Launched in 2011, the Better Buildings Challenge is part of the Obama Administration’s strategy aimed at reducing energy waste in commercial and industrial buildings. Under the challenge, private sector CEOs, university presidents, and state and local leaders commit to taking aggressive steps to reduce the energy used in their facilities, and pledge to share data and best practices with others around the country.

With the addition of this month’s new partners and allies, nearly 70 organizations have now joined the Better Buildings Challenge.
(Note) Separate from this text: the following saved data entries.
-- ==== Sys2Proof/Laws/KeepsOps.lean ====
section
/-! SUPPORT. The operations of Machine/Ops.lean break nothing (`Keeps`). -/

set_option linter.unusedSimpArgs false

namespace Sys2Proof.Machine

theorem State.advanceTo_keeps {s0 : State} (s : State) (l : Lin) (h : Keeps s0 s) :
    Keeps s0 (State.advanceTo s l) := by
  unfold State.advanceTo
  repeat' first
    | with_reducible assumption
    | (extract_lets +onlyGivenNames x; clear_value x; revert x; intro _)
    | with_reducible apply Keeps.ite
    | simp -zeta only [Keeps.mk_iff]

theorem State.setBlk_keeps {s0 : State} (s : State) (b : Block) (f : BlockSt → BlockSt) (h : Keeps s0 s) (hf : ∀ x, (f x).led = x.led) :
    Keeps s0 (State.setBlk s b f) := h.setBlk hf

theorem State.setGroupFence_keeps {s0 : State} (s : State) (g : Nat) (v : Bool) (h : Keeps s0 s) :
    Keeps s0 (State.setGroupFence s g v) := by
  unfold State.setGroupFence
  repeat' first
    | with_reducible assumption
    | with_reducible apply Keeps.ite
    | with_reducible apply State.putB_keeps

theorem State.msi_keeps {s0 : State} (s : State) (src : Nat) (h : Keeps s0 s) :
    Keeps s0 (State.msi s src) := by
  unfold State.msi
  repeat' first
    | with_reducible assumption
    | (extract_lets +onlyGivenNames x; clear_value x; revert x; intro _)
    | with_reducible apply Keeps.ite
    | with_reducible apply State.put_keeps
    | simp -zeta only [Keeps.mk_iff]

theorem State.withIrq_keeps {s0 : State} (s : State) (b : Block) (f : State → State) (h : Keeps s0 s) (h_f : ∀ x, Keeps s0 x → Keeps s0 (f x)) :
    Keeps s0 (State.withIrq s b f) := by
  unfold State.withIrq
  repeat' first
    | with_reducible assumption
    | (extract_lets +onlyGivenNames x; have hx : Keeps s0 (by with_reducible apply x) := ?_; clear_value x; revert x; intro _ _; rotate_left; subst x)
    | with_reducible apply Keeps.ite
    | with_reducible apply State.msi_keeps
    | with_reducible apply h_f

theorem State.countEvt_keeps {s0 : State} (s : State) (b : Block) (bit : Nat) (h : Keeps s0 s) :
    Keeps s0 (State.countEvt s b bit) := by
  unfold State.countEvt
  repeat' first
    | with_reducible assumption
    | (extract_lets +onlyGivenNames x; clear_value x; revert x; intro _)
    | with_reducible apply State.put_keeps

theorem State.raiseEvt_keeps {s0 : State} (s : State) (b : Block) (bit : Nat) (h : Keeps s0 s) :
    Keeps s0 (State.raiseEvt s b bit) := by
  unfold State.raiseEvt
  repeat' first
    | with_reducible assumption
    | intro _
    | with_reducible apply State.countEvt_keeps
    | with_reducible apply State.withIrq_keeps
    | with_reducible apply State.put_keeps

theorem State.traceEvt_keeps {s0 : State} (s : State) (b : Block) (bit : Nat) (h : Keeps s0 s) :
    Keeps s0 (State.traceEvt s b bit) := by
  unfold State.traceEvt
  repeat' first
    | with_reducible assumption
    | (extract_lets +onlyGivenNames x; clear_value x; revert x; intro _)
    | with_reducible apply Keeps.ite
    | with_reducible apply State.raiseEvt_keeps
    | with_reducible apply State.bumpSat_keeps
    | simp -zeta only [Keeps.mk_iff]

theorem State.evt_keeps {s0 : State} (s : State) (b : Block) (bit : Nat) (h : Keeps s0 s) :
    Keeps s0 (State.evt s b bit) := by
  unfold State.evt
  repeat' first
    | with_reducible assumption
    | with_reducible apply State.traceEvt_keeps
    | with_reducible apply State.raiseEvt_keeps

theorem State.evtIf_keeps {s0 : State} (s : State) (c : Bool) (b : Block) (bit : Nat) (h : Keeps s0 s) :
    Keeps s0 (State.evtIf s c b bit) := by
  unfold State.evtIf
  repeat' first
    | with_reducible assumption
    | with_reducible apply Keeps.ite
    | with_reducible apply State.evt_keeps

theorem State.evts_keeps {s0 : State} (s : State) (b : Block) (bits : List Nat) (h : Keeps s0 s) :
    Keeps s0 (State.evts s b bits) := by
  unfold State.evts
  repeat' first
    | with_reducible assumption
    | intro _
    | with_reducible apply State.evt_keeps
    | with_reducible apply Keeps.foldl

theorem State.ledger_keeps {s0 : State} (s : State) (b : Block) (f : Ledger → Ledger) (h : Keeps s0 s) (hf : ∀ l : Ledger, l.balanced → (f l).balanced) :
    Keeps s0 (State.ledger s b f) := h.ledger hf

theorem State.ledIn_keeps {s0 : State} (s : State) (b : Block) (n : Nat) (h : Keeps s0 s) :
    Keeps s0 (State.ledIn s b n) := h.ledger fun l => l.enter_balanced n

theorem State.ledOut_keeps {s0 : State} (s : State) (b : Block) (n : Nat) (h : Keeps s0 s) :
    Keeps s0 (State.ledOut s b n) := h.ledger fun l => l.leave_balanced n

theorem State.ledDrop_keeps {s0 : State} (s : State) (b : Block) (n : Nat) (h : Keeps s0 s) :
    Keeps s0 (State.ledDrop s b n) := h.ledger fun l => l.lose_balanced n

theorem State.ledFence_keeps {s0 : State} (s : State) (b : Block) (n : Nat) (h : Keeps s0 s) :
    Keeps s0 (State.ledFence s b n) := h.ledger fun l => l.catch_balanced n

theorem State.ledPass_keeps {s0 : State} (s : State) (b : Block) (h : Keeps s0 s) :
    Keeps s0 (State.ledPass s b) := by
  unfold State.ledPass
  repeat' first
    | with_reducible assumption
    | with_reducible apply State.ledOut_keeps
    | with_reducible apply State.ledIn_keeps

theorem State.sink_keeps {s0 : State} (s : State) (b : Block) (h : Keeps s0 s) :
    Keeps s0 (State.sink s b) := by
  unfold State.sink
  repeat' first
    | with_reducible assumption
    | with_reducible apply State.ledFence_keeps
    | with_reducible apply State.ledIn_keeps

theorem State.dropRecord_keeps {s0 : State} (s : State) (b : Block) (c : Cause) (len : Nat) (port : Nat) (owner : Nat) (detail : W32) (h : Keeps s0 s) :
    Keeps s0 (State.dropRecord s b c len port owner detail) := by
  unfold State.dropRecord
  repeat' first
    | with_reducible assumption
    | (extract_lets +onlyGivenNames x; clear_value x; revert x; intro _)
    | with_reducible apply Keeps.ite
    | with_reducible apply State.evt_keeps
    | with_reducible apply State.bumpSat_keeps
    | simp -zeta only [Keeps.mk_iff]

theorem State.dropPacket_keeps {s0 : State} (s : State) (b : Block) (c : Cause) (len : Nat) (port : Nat) (owner : Nat) (detail : W32) (h : Keeps s0 s) :
    Keeps s0 (State.dropPacket s b c len port owner detail) := by
  unfold State.dropPacket
  repeat' first
    | with_reducible assumption
    | with_reducible apply State.dropRecord_keeps
    | with_reducible apply State.ledDrop_keeps

theorem State.offWrite_keeps {s0 : State} (s : State) (h : Keeps s0 s) :
    Keeps s0 (State.offWrite s) := by
  unfold State.offWrite
  repeat' first
    | with_reducible assumption
    | simp -zeta only [Keeps.mk_iff]

theorem State.rejectCmd_keeps {s0 : State} (s : State) (b : Block) (tag : BitVec 8) (h : Keeps s0 s) :
    Keeps s0 (State.rejectCmd s b tag) := by
  unfold State.rejectCmd
  repeat' first
    | with_reducible assumption
    | with_reducible apply State.bumpSat_keeps
    | with_reducible apply State.put_keeps

theorem State.acceptCmd_keeps {s0 : State} (s : State) (b : Block) (tag : BitVec 8) (h : Keeps s0 s) :
    Keeps s0 (State.acceptCmd s b tag) := by
  unfold State.acceptCmd
  repeat' first
    | with_reducible assumption
    | with_reducible apply State.put_keeps

theorem State.complete_keeps {s0 : State} (s : State) (b : Block) (c : Code) (data : Nat) (r1 : W32) (r2 : W32) (r3 : W32) (h : Keeps s0 s) :
    Keeps s0 (State.complete s b c data r1 r2 r3) := by
  unfold State.complete
  repeat' first
    | with_reducible assumption
    | intro _
    | (extract_lets +onlyGivenNames x; have hx : Keeps s0 (by with_reducible apply x) := ?_; clear_value x; revert x; intro _ _; rotate_left; subst x)
    | (extract_lets +onlyGivenNames x; clear_value x; revert x; intro _)
    | with_reducible apply State.setBlk_keeps
    | with_reducible apply State.put_keeps
    | with_reducible apply State.setWord_keeps
    | simp -zeta only [Keeps.mk_iff]

theorem State.done_keeps {s0 : State} (s : State) (b : Block) (c : Code) (h : Keeps s0 s) :
    Keeps s0 (State.done s b c) := by
  unfold State.done
  repeat' first
    | with_reducible assumption
    | with_reducible apply State.complete_keeps

theorem State.startRun_keeps {s0 : State} (s : State) (b : Block) (r : RunCmd) (h : Keeps s0 s) :
    Keeps s0 (State.startRun s b r) := by
  unfold State.startRun
  repeat' first
    | with_reducible assumption
    | intro _
    | with_reducible apply State.setBlk_keeps
    | simp -zeta only [Keeps.mk_iff]

theorem State.onPage_keeps {s0 : State} (s : State) (m : Master) (b : Block) (body : State → State) (h : Keeps s0 s) (h_body : ∀ x, Keeps s0 x → Keeps s0 (body x)) :
    Keeps s0 (State.onPage s m b body) := by
  unfold State.onPage
  repeat' first
    | with_reducible assumption
    | with_reducible apply Keeps.ite
    | with_reducible apply State.offWrite_keeps
    | with_reducible apply h_body

theorem State.onCommon_keeps {s0 : State} (s : State) (m : Master) (b : Block) (tag : BitVec 8) (body : State → State) (h : Keeps s0 s) (h_body : ∀ x, Keeps s0 x → Keeps s0 (body x)) :
    Keeps s0 (State.onCommon s m b tag body) := by
  unfold State.onCommon
  repeat' first
    | with_reducible assumption
    | intro _
    | with_reducible apply Keeps.ite
    | with_reducible apply State.onPage_keeps
    | with_reducible apply State.acceptCmd_keeps
    | with_reducible apply State.rejectCmd_keeps
    | with_reducible apply h_body

theorem State.onCommand_keeps {s0 : State} (s : State) (m : Master) (b : Block) (tag : BitVec 8) (body : State → State) (h : Keeps s0 s) (h_body : ∀ x, Keeps s0 x → Keeps s0 (body x)) :
    Keeps s0 (State.onCommand s m b tag body) := by
  unfold State.onCommand
  repeat' first
    | with_reducible assumption
    | intro _
    | with_reducible apply Keeps.ite
    | with_reducible apply State.onCommon_keeps
    | with_reducible apply State.done_keeps
    | with_reducible apply h_body

theorem State.publish_keeps {s0 : State} (s : State) (b : Block) (n : Nat) (r : RunCmd) (h : Keeps s0 s) :
    Keeps s0 (State.publish s b n r) := by
  unfold State.publish
  repeat' first
    | with_reducible assumption
    | intro _
    | (extract_lets +onlyGivenNames x; have hx : Keeps s0 (by with_reducible apply x) := ?_; clear_value x; revert x; intro _ _; rotate_left; subst x)
    | (extract_lets +onlyGivenNames x; clear_value x; revert x; intro _)
    | with_reducible apply State.setBlk_keeps
    | with_reducible apply State.put_keeps
    | simp -zeta only [Keeps.mk_iff]

theorem State.pump_keeps {s0 : State} (b : Block) (n : Nat) (a0 : Nat) (s : State) (h : Keeps s0 s) :
    Keeps s0 (State.pump b n a0 s) := by
  induction a0 generalizing s with
  | zero => exact h
  | succ k ih =>
    unfold State.pump
    split
    · exact h
    · split
      · exact State.complete_keeps _ _ _ _ _ _ _ (State.put_keeps _ _ _ h)
      · split
        · exact h
        · exact ih _ (State.publish_keeps _ _ _ _ h)

theorem State.startLong_keeps {s0 : State} (s : State) (b : Block) (chunk : Nat) (r : RunCmd) (rows : List (List W32)) (data : List Nat) (h : Keeps s0 s) :
    Keeps s0 (State.startLong s b chunk r rows data) := by
  unfold State.startLong
  repeat' first
    | with_reducible assumption
    | with_reducible apply State.pump_keeps
    | with_reducible apply State.startRun_keeps

theorem State.fenceGroup_keeps {s0 : State} (s : State) (g : Nat) (cause : Nat) (h : Keeps s0 s) :
    Keeps s0 (State.fenceGroup s g cause) := by
  unfold State.fenceGroup
  repeat' first
    | with_reducible assumption
    | (extract_lets +onlyGivenNames x; have hx : Keeps s0 (by with_reducible apply x) := ?_; clear_value x; revert x; intro _ _; rotate_left; subst x)
    | with_reducible apply Keeps.ite
    | with_reducible apply State.evt_keeps
    | with_reducible apply State.setGroupFence_keeps
    | with_reducible apply State.bumpSat_keeps
    | with_reducible apply State.put_keeps

theorem State.catchTokens_keeps {s0 : State} (s : State) (b : Block) (n : Nat) (h : Keeps s0 s) :
    Keeps s0 (State.catchTokens s b n) := by
  unfold State.catchTokens
  repeat' first
    | with_reducible assumption
    | (extract_lets +onlyGivenNames x; clear_value x; revert x; intro _)
    | with_reducible apply State.ledFence_keeps
    | with_reducible apply State.ledIn_keeps

end Sys2Proof.Machine
end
Together, these organizations account for more than 1.7 billion square feet of building space, including more than 300 manufacturing plants, and have committed almost $2 billion to support energy efficiency improvements nationwide.

In December, 3M, Alcoa, GE, Kohl’s, Nissan, Supervalu, Walgreens and dozens of other organizations joined President Obama and former president Bill Clinton in announcing almost $4 billion in federal and private sector energy upgrades to buildings over the next two years, as part of the challenge.

The 60 CEOs, mayors, university presidents, and labor leaders committed to invest nearly $2 billion of private capital to upgrade energy performance by at least 20 percent by 2020 in 1.6 billion square feet of office, industrial, municipal, hospital, college and school buildings. At the same time, Obama issued a presidential memorandum committing the federal government to spend $2 billion on energy upgrades to its own buildings.